Although more children now enter school, there has been little progress in reducing the rate at which they leave it.  About 137 million children began primary school in 2011 but at least 34 million are likely to drop out before reaching the last grade. That translates into an early school leaving rate of 25 per cent—the same level as in 2000.

Sub-Saharan Africa and South and West Asia have the highest rate of early school leaving. Across these regions, more than one of every three students who started primary school in 2010 will not make it to the last grade. New interventions are required to reduce this rate in order to achieve universal primary education and ensure that every child acquires basic literacy and numeracy skills.

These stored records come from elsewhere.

-- ==== Sys2Proof/Machine/Matrix.lean ====
section
/-! DEFINITION. The digital matrix unit: operand words and panels, the arithmetic of a step, the matrix queue and its
sequencer, the tile instructions, follow-ons and the ramp limiter (chapter 11 of the spec, R51, R316, R317). -/

namespace Sys2Proof.Machine

/-! ## Forms and operands -/

/-- A product instruction: its tile, whether it accumulates, whether it is grouped, and its sources (R227, R228). -/
structure Product where
  tile : Nat
  acc : Bool
  grouped : Bool
  a : Src
  b : Src
  deriving DecidableEq, Repr

/-- The product that an instruction is, if it is one. -/
def productOf (i : Instr) : Option Product :=
  match i with
  | .tmma o => some { tile := o.k.toNat, acc := true, grouped := false, a := o.a, b := o.b }
  | .tmmaZ o => some { tile := o.k.toNat, acc := false, grouped := false, a := o.a, b := o.b }
  | .tmmg o => some { tile := o.k.toNat, acc := true, grouped := true, a := o.a, b := o.b }
  | .tmmgZ o => some { tile := o.k.toNat, acc := false, grouped := true, a := o.a, b := o.b }
  | _ => none

/-- ADDR of an operand word (R219). -/
def opAddr (w : Word) : Nat := bits w.toNat 23 0
/-- FMT of an operand word (R219). -/
def opFmt (w : Word) : Nat := bits w.toNat 27 24
/-- KB of an operand word (R219). -/
def opKb (w : Word) : Nat := bits w.toNat 31 28

/-- The bytes of a row of a panel, apart from its scale (R220). -/
def rowBytes (fmt : Nat) : Nat := if fmt = 10 ∨ fmt = 11 ∨ fmt = 12 then 2 * ibBytes fmt else 32

/-- Whether a format's panels hold scale bytes (R220). -/
def scaled (fmt : Nat) : Bool := fmt == 7 || fmt == 8 || fmt == 9

/-- The size of a panel of `n` rows or columns in scratchpad (R220). -/
def panelSize (fmt n : Nat) : Nat := n * (rowBytes fmt + (scaled fmt).toNat)

/-- The combinations of R222: whether the tile is INT32, and the unit cycles of a step. -/
def comboOf (fa fb : Nat) : Option (Bool × Nat) :=
  let ib := fun (f : Nat) => f == 10 || f == 11 || f == 12
  let fp8 := fun (f : Nat) => f == 7 || f == 8
  if (fa = 9 ∧ fb = 9) ∨ (fp8 fa ∧ fp8 fb) then some (false, 32)
  else if fa = 11 ∧ fb = 11 then some (false, 16)
  else if fa = 12 ∧ fb = 12 then some (false, 8)
  else if ib fa ∧ ib fb ∧ (fa = 10 ∨ fb = 10) then some (false, 32)
  else if (fa = 0 ∨ fa = 1) ∧ fb = 0 then some (true, 32)
  else none

/-- The groups of a table: first row, rows and B word of each (R228). -/
def groupsOf : Nat → List Word → List (Nat × Nat × Word)
  | _, [] => []
  | r, w :: t => (r, bits w.toNat 38 32, BitVec.ofNat 64 (bits w.toNat 31 0)) :: groupsOf (r + bits w.toNat 38 32) t

/-- The groups of a table that own a row at all. -/
def liveGroups (table : List Word) : List (Nat × Nat × Word) := (groupsOf 0 table).filter (fun g => g.2.1 != 0)

/-- The format of a source: its stream's, or its operand word's (R219, R221). -/
def State.sourceFmt (s : State) (core x : Nat) (a : Src) (w : Word) : Nat :=
  if streamed a then ((s.ctx core x).stream (a.f.toNat % 16)).fmt else opFmt w

/-- The steps that a product makes with one B word (R219, R221). -/
def Product.stepsOf (f : Product) (va vb : Word) : Nat :=
  if !streamed f.a then opKb va + 1 else if !streamed f.b then opKb vb + 1 else 1

/-- The B words a product uses with the rows each serves (R227, R228). -/
def Product.runs (f : Product) (vb : Word) (table : List Word) : List (Nat × Nat × Word) :=
  if f.grouped then ((liveGroups table).filter (fun g => g.1 < 64)).map (fun g => (g.1, Nat.min (g.1 + g.2.1) 64, g.2.2))
  else [(0, 64, vb)]

/-- The tile rows that a product writes: all of them where it begins at zero, else those that its groups own (R227, R228). -/
def Product.rows (f : Product) (vb : Word) (table : List Word) : List Nat :=
  if !f.acc then List.range 64
  else (List.range 64).filter (fun r => (f.runs vb table).any (fun g => decide (g.1 ≤ r ∧ r < g.2.1)))

/-- A unit step of a product: the rows it writes, its B word and its step number. -/
structure UnitStep where
  lo : Nat
  hi : Nat
  b : Word
  k : Nat
  deriving DecidableEq, Repr

/-- The formats with which a product runs a step, B's own word naming that of a group (R221, R228). -/
def UnitEntry.formats (e : UnitEntry) (f : Product) (b : Word) : Nat × Nat := (e.fmts.1, if f.grouped then opFmt b else e.fmts.2)

/-- All unit steps of a product, in order. -/
def Product.plan (f : Product) (va vb : Word) (table : List Word) : List UnitStep :=
  (f.runs vb table).flatMap (fun g => (List.range (f.stepsOf va g.2.2)).map (fun k => ⟨g.1, g.2.1, g.2.2, k⟩))

/-! ## Checks at issue and at handing -/

/-- The check of a local extent of the unit: 0x21 for a misaligned address or a register window, else R57's (R219). -/
def State.extentBad (s : State) (core x : Nat) (v : Word) (n align : Nat) : Option Byte :=
  match localOf v with
  | none => some 0x49
  | some a =>
    if a % align ≠ 0 ∨ (a < 0xA8_0000 ∧ 0xA0_0000 < a + n) then some 0x21
    else s.localFault core x a n

/-- The first cause of a list of checks. -/
def firstOf : List (Option Byte) → Option Byte
  | [] => none
  | some c :: _ => some c
  | none :: t => firstOf t

/-- A cause where a test fails. -/
def orCause (ok : Bool) (c : Byte) : Option Byte := if ok then none else some c

/-- The malformed operand words (R219). -/
def wordBad (w : Word) (kbZero : Bool) : Option Byte :=
  orCause (opAddr w % 64 == 0 && opFmt w != 15 && (!kbZero || opKb w == 0)) 0x21

/-- The bytes of a group table at its address (R228). -/
def State.groupTable (s : State) (core x : Nat) (vb : Word) : List Word :=
  let b := (s.localBytes core x ((localOf vb).getD 0) 128).1
  (List.range 16).map (fun g => BitVec.ofNat 64 (field b (8 * g) 8))

/-- Whether a group table is malformed by itself: a reserved field, or B formats that differ (R228). -/
def tableBad (table : List Word) : Bool :=
  table.any (fun w => bits w.toNat 63 39 != 0) ||
    (liveGroups table).any (fun g => (liveGroups table).any (fun h => opFmt g.2.2 != opFmt h.2.2))

/-- Whether a stream source's scales fit its format: an FP8 stream needs SCL (R221). -/
def State.streamScaleOk (s : State) (core x : Nat) (a : Src) : Bool :=
  let q := (s.ctx core x).stream (a.f.toNat % 16)
  !streamed a || !(q.fmt == 7 || q.fmt == 8) || q.scl

/-- The checks of the operands of a product (R219-R222, R225, R228): the words, the table, the combination, the extents,
the budget. The table is absent where its bytes are poisoned. -/
def State.productBad (s : State) (core x : Nat) (f : Product) (va vb : Word) (table : List Word) : Option Byte :=
  let bs := if f.grouped then (liveGroups table).map (·.2.2) else [vb]
  let fa := s.sourceFmt core x f.a va
  let fb := fun (w : Word) => s.sourceFmt core x f.b w
  let plainB := f.grouped || !streamed f.b
  let extent := fun (w : Word) (fmt n k : Nat) => s.extentBad core x (BitVec.ofNat 64 (opAddr w)) (k * panelSize fmt n) 64
  firstOf (
    [if streamed f.a then none else wordBad va false] ++
    [if f.grouped then orCause (!tableBad table) 0x24 else none] ++
    (if plainB then bs.map (fun w => wordBad w (!streamed f.a)) else []) ++
    [orCause (s.streamScaleOk core x f.a && s.streamScaleOk core x f.b) 0x20] ++
    bs.map (fun w => orCause (comboOf fa (if f.grouped then opFmt w else fb w)).isSome 0x20) ++
    [if streamed f.a then none else extent va fa 64 (opKb va + 1)] ++
    (if plainB then bs.map (fun w => extent w (opFmt w) 128 (f.stepsOf va w)) else []) ++
    [orCause (decide ((s.ctx core x).stepCount + (f.plan va vb table).length ≤ 512)) 0x22])

/-- The bytes that a `zst` writes (R230). -/
def zstSize (f : Nat) : Nat := 64 * 128 * (if f = 5 ∨ f = 6 then 2 else 4)

/-- The tiles an instruction names. -/
def tilesOf (i : Instr) : List Nat :=
  match i with
  | .zzero _ t _ => [t.toNat]
  | .zld _ t _ _ => [t.toNat]
  | .zst t _ _ _ => [t.toNat]
  | .zstR t _ _ _ => [t.toNat]
  | .zcvt t u _ _ => [t.toNat, u.toNat]
  | .zacc t u _ => [t.toNat, u.toNat]
  | i => (productOf i).toList.map (·.tile)

/-- Whether the format a `zst` writes exists (R230). -/
def zstFormatOk (i : Instr) : Bool :=
  match i with
  | .zst _ _ f _ => 3 ≤ f.toNat && f.toNat ≤ 6
  | .zstR _ _ f _ => 3 ≤ f.toNat && f.toNat ≤ 6
  | _ => true

/-- The sources of a matrix instruction. -/
def matrixSources (i : Instr) : List Src :=
  match i with
  | .zld _ _ a _ => [a]
  | .zst _ a _ _ => [a]
  | .zstR _ a _ _ => [a]
  | .zcvt _ _ b _ => [b]
  | i => (productOf i).toList.flatMap (fun f => [f.a, f.b])

/-- The first failing check of a matrix instruction with its rank in R109: tile numbers, the heat class, a source that may not be a
stream, then, where the values are there, the operands (R93, R218, R219, R221). -/
def State.matrixBad (s : State) (core x : Nat) (i : Instr) (va vb : Word) (table : List Word) (known : Bool) : Option (Nat × Byte) :=
  let c := s.ctx core x
  let tiles := c.task.elim 0 (fun t => t.tiles.length)
  let own := match i with
    | .zld _ _ _ _ => s.extentBad core x va 32768 64
    | .zst _ _ f _ => s.extentBad core x va (zstSize f.toNat) 64
    | .zstR _ _ f _ => s.extentBad core x va (zstSize f.toNat) 64
    | i => (productOf i).bind (fun f =>
        if f.grouped then (s.extentBad core x vb 128 128).or (s.productBad core x f va vb table)
        else s.productBad core x f va vb table)
  if !(tilesOf i).all (fun t => decide (t < tiles)) then some (12, 0x0E)
  else if s.heatOf core x = 0 then some (13, 0x23)
  else if (matrixSources i).any peeks ∨ (productOf i).any (fun f => f.grouped && streamed f.b) then some (13, 0x21)
  else if !zstFormatOk i then some (13, 0x20)
  else if known then own.map (fun c => (13, c)) else none

/-- The queue entry of a matrix instruction (R216, R225). -/
def State.matrixEntry (s : State) (core x : Nat) (word : BitVec 32) (i : Instr) (va vb : Word) (table : List Word) (follow : Bool) : UnitEntry :=
  { word := word, a := va, b := vb, table := table,
    steps := (productOf i).elim 0 (fun f => (f.plan va vb table).length),
    streams := (productOf i).elim [] (fun f => [f.a, f.b].filterMap (fun a =>
      if streamed a then some (a.f.toNat % 16) else none)),
    fmts := (productOf i).elim (0, 0) (fun f => (s.sourceFmt core x f.a va, s.sourceFmt core x f.b vb)),
    closed := [], done := 0, follow := follow, arrival := s.cycle }

/-- The word of the slot, or the instruction's own encoding where it is run by itself. -/
def State.wordFor (s : State) (i : Instr) : BitVec 32 :=
  if s.iss.words.isEmpty then BitVec.ofNat 32 ((encode i).getD 0) else s.thisWord

/-- A context with an entry in its matrix queue: the steps are counted, and a `zst.r` clears the count (R225) and is a
save point of a victim (R332). -/
def Ctx.joinMatrix (c : Ctx) (e : UnitEntry) (retires : Bool) (reason : Nat) : Ctx :=
  { c with
    mq := c.mq ++ [e]
    stepCount := if retires then 0 else c.stepCount + e.steps
    save := match c.save with
      | .awaited t => if retires then .stopped reason else .awaited t
      | p => p }

/-- Issue of a matrix instruction (R216-R230): its checks, the wait for a full queue, its entry. A group table is read
at issue, with a stall of 1 cycle; one whose bytes are poisoned is consumed and the instruction goes no further. DEDUCED: the read
waits for the reservation table as R61 has the reads of a bundle wait, and its contents are judged after that wait (assumption 150). -/
def matrixIssue (i : Instr) (s : State) : Out :=
  let grouped := (productOf i).any (·.grouped)
  let at' := fun (vb : Word) => (localOf vb).getD 0
  let read := fun (s : State) (vb : Word) => grouped && (s.localFault s.cur s.x (at' vb) 128).isNone
  let bad := fun (s : State) (vb : Word) => read s vb && (s.localBytes s.cur s.x (at' vb) 128).2
  let table := fun (s : State) (vb : Word) => if read s vb && !bad s vb then s.groupTable s.cur s.x vb else []
  let retires := match i with
    | .zstR _ _ _ _ => true
    | _ => false
  issuePre (viewOf i)
    (fun s _ => (s.matrixBad s.cur s.x i 0 0 [] false).elim .commit (fun b => stopWith b.1 b.2))
    (fun s x =>
      (if read s (lo64 x.b) then s.hold (at' (lo64 x.b)) 128 else .commit).and
        (match s.matrixBad s.cur s.x i (lo64 x.a) (lo64 x.b) (table s (lo64 x.b)) true with
        | some (rank, c) => stopWith rank c
        | none => if unitQueueDepth ≤ s.me.mq.length then .block .matrixQueue else .commit))
    (fun x s =>
      let t := table s (lo64 x.b)
      let e := s.matrixEntry s.cur s.x (s.wordFor i) i (lo64 x.a) (lo64 x.b) t false
      let s := if grouped then s.stallFor 1 else s
      if bad s (lo64 x.b) then s.consumed else s.upd (fun c => c.joinMatrix e retires s.saveReason)) s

While out-of-school figures are stagnant, new analysis from the Education for All Global Monitoring Report finds that aid to basic education declined by six per cent between 2010 and 2011. Over the course of that year, six of the top ten donors to education reduced their spending. The changing donor landscape now sees the United Kingdom as the largest bilateral donor to basic education.

In addition, funds are not directed to the regions and countries most in need. Only $1.9 billion was allocated to low income countries in 2011, a reduction of nine per cent, and a far cry from the $26 billion needed to fill the finance gap for basic education.  

The report calls for donors to prioritise countries and regions most in need: sub-Saharan Africa accounts for more than half of out-of-school children and yet received seven per cent less aid in 2011 than 2010. Aid to Nigeria, the country that is home to the largest number of out of school children in the world, dropped by more than a quarter from 2010 to 2011. The biggest reductions in basic education were made by Canada, the Netherlands and the World Bank (IDA), which cut their contributions to the region by over one-third.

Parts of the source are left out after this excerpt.